Vulgariser et transmettre
Normalien, agrégé d'histoire et titulaire d'un doctorat obtenu à l’École des hautes études en sciences sociales (EHESS), Pap Ndiaye, a été professeur de nombreuses années à Sciences Po Paris. Respecté par ses pairs, il fait figure de « pointure » sur les questions liées aux minorités.
Mais c'est « La condition noire, essai sur une minorité française » (Calmann-Lévy), son ouvrage de référence, publié en 2008, qui l'a fait connaître auprès du grand public.
« Mon objectif, c’était de fournir des arguments et des savoirs aussi robustes que possible à ces jeunes qui manquent de références solides. Il me semblait que cela relevait de mon rôle de pédagogue d'offrir ces fondements », détaille-t-il.
En 2019, toujours avec l'envie de vulgariser ses sujets d'étude, il devient conseiller scientifique de l'exposition « Le modèle noir » qui s'est tenue au musée d'Orsay, sur la représentation des Noirs dans les arts visuels. Plus récemment, il a co-présenté, un rapport sur la diversité à l'Opéra de Paris.
« Je m'intéresse depuis très longtemps au monde de la culture (...) qui doit s'ouvrir et parler du monde tel qu'il est », souligne-t-il, voyant dans son arrivée au Palais de la Porte dorée « une nouvelle étape ».

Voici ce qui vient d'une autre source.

-- ==== Sys2Proof/Machine/Startup.lean ====
section
/-!
DEFINITION. Machine/Startup: the meanings of the pins, of the supplies, of start-up through release and of Sage's lockstep
(R394-R411, R417, R420-R425, R434-R436).
-/
namespace Sys2Proof.Machine

/-! ## Presence and the auxiliary supply (R403, R417, R434) -/

/-- CH_PRSNT_LOW (R417, R420): the latch closes; the front end starts inrush, and the insertion is counted. -/
def execChPrsntLow (s : State) : Out :=
  if s.module_.present then .next s
  else
    let s := lifeBump lifeInsertions 1 s
    .next { s with module_ := { s.module_ with present := true }, boot := { s.boot with phase := .aux } }

/-- CH_PRSNT_HIGH (R417, R436): both paths open, and every domain loses power. -/
def execChPrsntHigh (s : State) : Out := if s.module_.present then .next (losePower s) else .next s

/-- AUX_POWER_STABLE (R394, R403): step 1 ends; steps 2 to 6 run on the auxiliary supply. -/
def execAuxPowerStable (f : FuseSense) (s : State) : Out :=
  if s.module_.present ∧ s.boot.phase = .aux then
    .next (gateSettled (bootRom f { s with module_ := { s.module_ with auxOn := true } }))
  else .next s

/-! ## Steps 7 to 14 (R404, R405, R407) -/

/-- A die, and its place in a record. -/
def diePlace (n : Nat) : Place := { die := some n }

/-- Steps 8 to 10: every stack in service trains and is cleared; one that fails gets a STACK_OUT record (R312, R404). -/
def trainStacks (bad : List (Nat × Nat)) (s : State) : State :=
  let s := bad.foldl (fun s (n, k) =>
    let d : DefectRec := { kind := 5, die := n, stack := k }
    if 48 ≤ n ∨ 2 ≤ k ∨ s.defects.contains d then s
    else
      startEvent .diecolOut 0 0 (diePlace n) (fieldDefect d (startEvent .stackFail k 0 (diePlace n) s))) s
  let out := fun (s : State) (n k : Nat) => s.defects.any fun d => decide (d.kind = 5 ∧ d.die = n ∧ d.stack = k)
  (List.range 48).foldl (fun s n => modSpine s n fun _ => { up0 := !out s n 0, up1 := !out s n 1 }) { s with stk := {} }

/-- Step 12 finds a physical tile bad (R405, R309): a DEAD_TILE record with no halt, and SELFTEST_FAIL. -/
def startupDead (n c p : Nat) (s : State) : State :=
  if 48 ≤ n ∨ 128 ≤ c ∨ 66 ≤ p ∨ (deadRows s.defects n c).contains p then s
  else
    startEvent .selftestFail (Config.startupTest (physNum n c p)) (packFields [(c, 7), (p, 7)]) (diePlace n)
      (fieldDefect { kind := 1, die := n, c := c, p := p } (addHistory (.repair n c p) s))

/-- A column left with three or more dead tiles is retired (R305, R310, R405). -/
def startupRetire (n c : Nat) (s : State) : State :=
  let d : DefectRec := { kind := 3, die := n, c := c }
  if (deadRows s.defects n c).dedup.length < 3 ∨ s.defects.contains d then s
  else
    let s := lifeBump lifeRetirements 1 (fieldDefect d (addHistory (.retirement n c) s))
    startEvent (if retiredMax s.defects (n / 6) ≥ 3 then .diecolOut else .columnRetired) (c % 256) 0 (diePlace n) s

/-- Step 12, the start-up self-test, which counts as a CU BIST of every in-use tile. -/
def startupTest (bad : List (Nat × Nat × Nat)) (s : State) : State :=
  let s := bad.foldl (fun s (n, c, p) => startupDead n c p s) s
  let s := bad.foldl (fun s (n, c, _) => startupRetire n c s) s
  { s with sage := { s.sage with bistAll := s.cycle } }

/-- Die columns out of service, and the fuse errors of this start-up reported (R396, R407). -/
def startupColumns (s : State) : State :=
  let s := { s with boot := { s.boot with dead := (mapDead s ++ s.boot.fuseDead).dedup } }
  s.boot.fuseBad.foldl (fun s w => startEvent .fuseError 0 w {} s) s

/-- Metered power of the tick of release. -/
def setWatts (ws : List (Nat × Nat)) (s : State) : State :=
  ws.foldl (fun s (d, w) => if d < 390 then modDom d (fun x => { x with watts := w }) s else s) s

/-- A partition at release (R405, R407): IDLE, or FAULTED with a die column out of service in its band; its capo starts. -/
def releasePart (s : State) (p : Nat) : State :=
  let q := getPart s p
  if q.set_ then
    let dead := s.boot.dead.any fun i => decide (q.lo ≤ i ∧ i ≤ q.hi)
    modPart s p fun q => capoStart s.power.capo (bandWatts s q * wattUnit) { q with st := if dead then .faulted else .idle }
  else s

/-- A port at release (R407). -/
def releasePort (s : State) (o : Nat) : State :=
  modPort s o fun q => { q with memActive := (partOfPort s o).isSome, st := if q.up then .attached else q.st }

/-- Firmware that reaches release in a slot under trial makes it the active one (R408). -/
def confirmTrial (b : Boot) : Boot :=
  if b.latch.trial then writeBoot (fun r => { r with active := b.latch.slot, pending := false }) b else b

/-- Step 14 (R407). -/
def releaseDevice (s : State) : State :=
  let s := (List.range 4).foldl releasePart s
  let s := (List.range 4).foldl releasePort s
  runWaiting { s with boot := confirmTrial { s.boot with phase := .released } }

/-- The conditions of R422 that the device holds. -/
def mainAllowed (s : State) : Bool :=
  let m := s.module_
  decide (s.boot.phase = .waitMain) && m.auxOn && m.wantMain && m.flowOk && !m.flowLatched && !m.epoLatched

/-- MAIN_POWER_ENABLE (R403-R405, R407, R422): every condition of R422 holds, EPO# high and the pairs equal among them; the main
path opens, and steps 7 to 14 run through release. -/
def execMainPowerEnable (r : StartupResult) (s : State) : Out :=
  if mainAllowed s then
    let s := { s with module_ := { s.module_ with mainOn := true, wantMain := false, epoHigh := true } }
    let s := startupColumns (startupTest r.badTiles (trainStacks r.badStacks s))
    .next (releaseDevice (setWatts r.power (gateSettled s)))
  else .next s

/-! ## EPO# and the flow interlock (R422, R425) -/

/-- Firmware runs on Sage and can report. -/
def sageRuns (s : State) : Bool := inService s || decide (s.boot.phase = .waitMain)

/-- EPO_ASSERT (R422): EPO# low for 1 ms opens the main path until a device reset, and raises SUPPLY_FAULT with DETAIL bit 0. -/
def execEpoAssert (s : State) : Out :=
  if !s.module_.auxOn then .next s
  else
    let s := { s with module_ := { s.module_ with epoHigh := false } }
    let s := if s.module_.mainOn then
        let s := loseMain s
        { s with module_ := { s.module_ with epoLatched := true } }
      else s
    .next (if sageRuns s then sageEvent s .supplyFault 0 1 else s)

/-- FLOW_INTERLOCK_CLOSE (R425): the interlock closes, unless it has opened since the last device reset or power cycle. -/
def execFlowInterlockClose (s : State) : Out :=
  if s.module_.auxOn ∧ !s.module_.flowLatched then .next { s with module_ := { s.module_ with flowOk := true } } else .next s

/-- The opening is recorded in the COOLANT_LOW record, with DETAIL bit 1: in one that Sage has not yet received, else in a further
one (R425). -/
def recordOpening (s : State) : State :=
  let q := s.sage.ev.q
  if q.any fun e => decide (e.code = .coolantLow) then
    { s with sage := { s.sage with ev := { s.sage.ev with q := q.map fun e =>
        if e.code = .coolantLow then { e with detail := e.detail ||| 2 } else e } } }
  else sageEvent s .coolantLow 0 2

/-- FLOW_INTERLOCK_OPEN (R425): a closed interlock opens and stays open; a conducting main path opens. -/
def execFlowInterlockOpen (s : State) : Out :=
  if !s.module_.flowOk then .next s
  else
    let s := { s with module_ := { s.module_ with flowOk := false, flowLatched := true } }
    if s.module_.mainOn then .next (recordOpening (loseMain s)) else .next s

/-! ## Sage's lockstep and memory (R411) -/

/-- Cycles of 10 min. -/
abbrev tenMinutes : Nat := 600 * 1800000000

/-- ROM hold: only the always-on domain and the management PHY are powered (R406). -/
def enterRomHold (s : State) : State :=
  let s := modPort (loseMain s) 0 fun q => { q with up := false }
  gateSettled { s with boot := { s.boot with phase := .romHold } }

/-- A lockstep failure with its DETAIL: the record is latched, Sage is reset, the device takes the FATAL path; the third within
10 min ends in ROM hold. -/
def lockstepFail (detail : Nat) (s : State) : State :=
  let e := mkEv .sageLockstep 0 detail s.cycle
  let s := fatalAll e (packRecord {} e 0) s
  let recent := s.boot.lockAt.filter fun c => decide (s.cycle < c + tenMinutes)
  let s := { s with boot := { s.boot with lockAt := recent ++ [s.cycle] }
                    sage := { s.sage with ev := {} }
                    module_ := { s.module_ with wantMain := false } }
  if recent.length ≥ 2 then enterRomHold s else s

/-- SAGE_LOCKSTEP (R295, R411). -/
def execSageLockstep (c : LockstepCause) (s : State) : Out :=
  if !(sageRuns s || decide (s.boot.phase = .recovery)) then .next s
  else match c with
    | .mismatch => .next (lockstepFail 0 s)
    | .sramDouble addr => .next (lockstepFail (2 ^ 63 + addr % 2 ^ 23) s)
    | .sramSingle _ => .next (sageEvent s .sageSramCorrected 0 0)

end Sys2Proof.Machine
end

Tout d'abord « musée des Colonies », puis, « de la France d'outre-mer », et enfin des « Arts d'Afrique et d'Océanie », le musée de l'histoire de l'immigration, qui avait fermé ses portes en 2003 pour rouvrir en 2007, a une histoire mouvementée.
Pas contre l’universalisme
Pas de quoi effrayer Pap Ndiaye qui ambitionne de faire de ce musée « un établissement culturel central dans le paysage français mais aussi international ».
Pour cela, c'est toute l'exposition permanente qui est en train d'être repensée. Celle-ci, qui aborde la question des migrations vers et depuis la France, va être enrichie pour y inclure le 18e siècle et la question de la traite négrière.
L'historien veut aussi faire de ce lieu un endroit où l'on débat des questions de colonisation, thème qui enflamme régulièrement la société française. Pour y parvenir, il souhaite l'ouvrir aux étudiants et aux universitaires afin d'y organiser des colloques et des séminaires.
« Ces questions intéressent les étudiants. Si elles ne sont pas débattues dans l'université, alors, elles le seront ailleurs avec des ressources qui sont discutables », estime-t-il.
Alors qu'il a passé sa vie à s'intéresser aux minorités, que répond-il à ceux qui dénoncent un retour de la question « raciale », au détriment de l'universalisme républicain ? « La critique universaliste manque son objectif si elle considère que travailler sur des groupes particuliers c'est tourner le dos à l'universalisme », rétorque-t-il.
« Au contraire, c'est prendre l’universalisme au sérieux en réclamant que les devises sur les frontons des bâtiments de la République soient inscrites dans la vie des personnes ».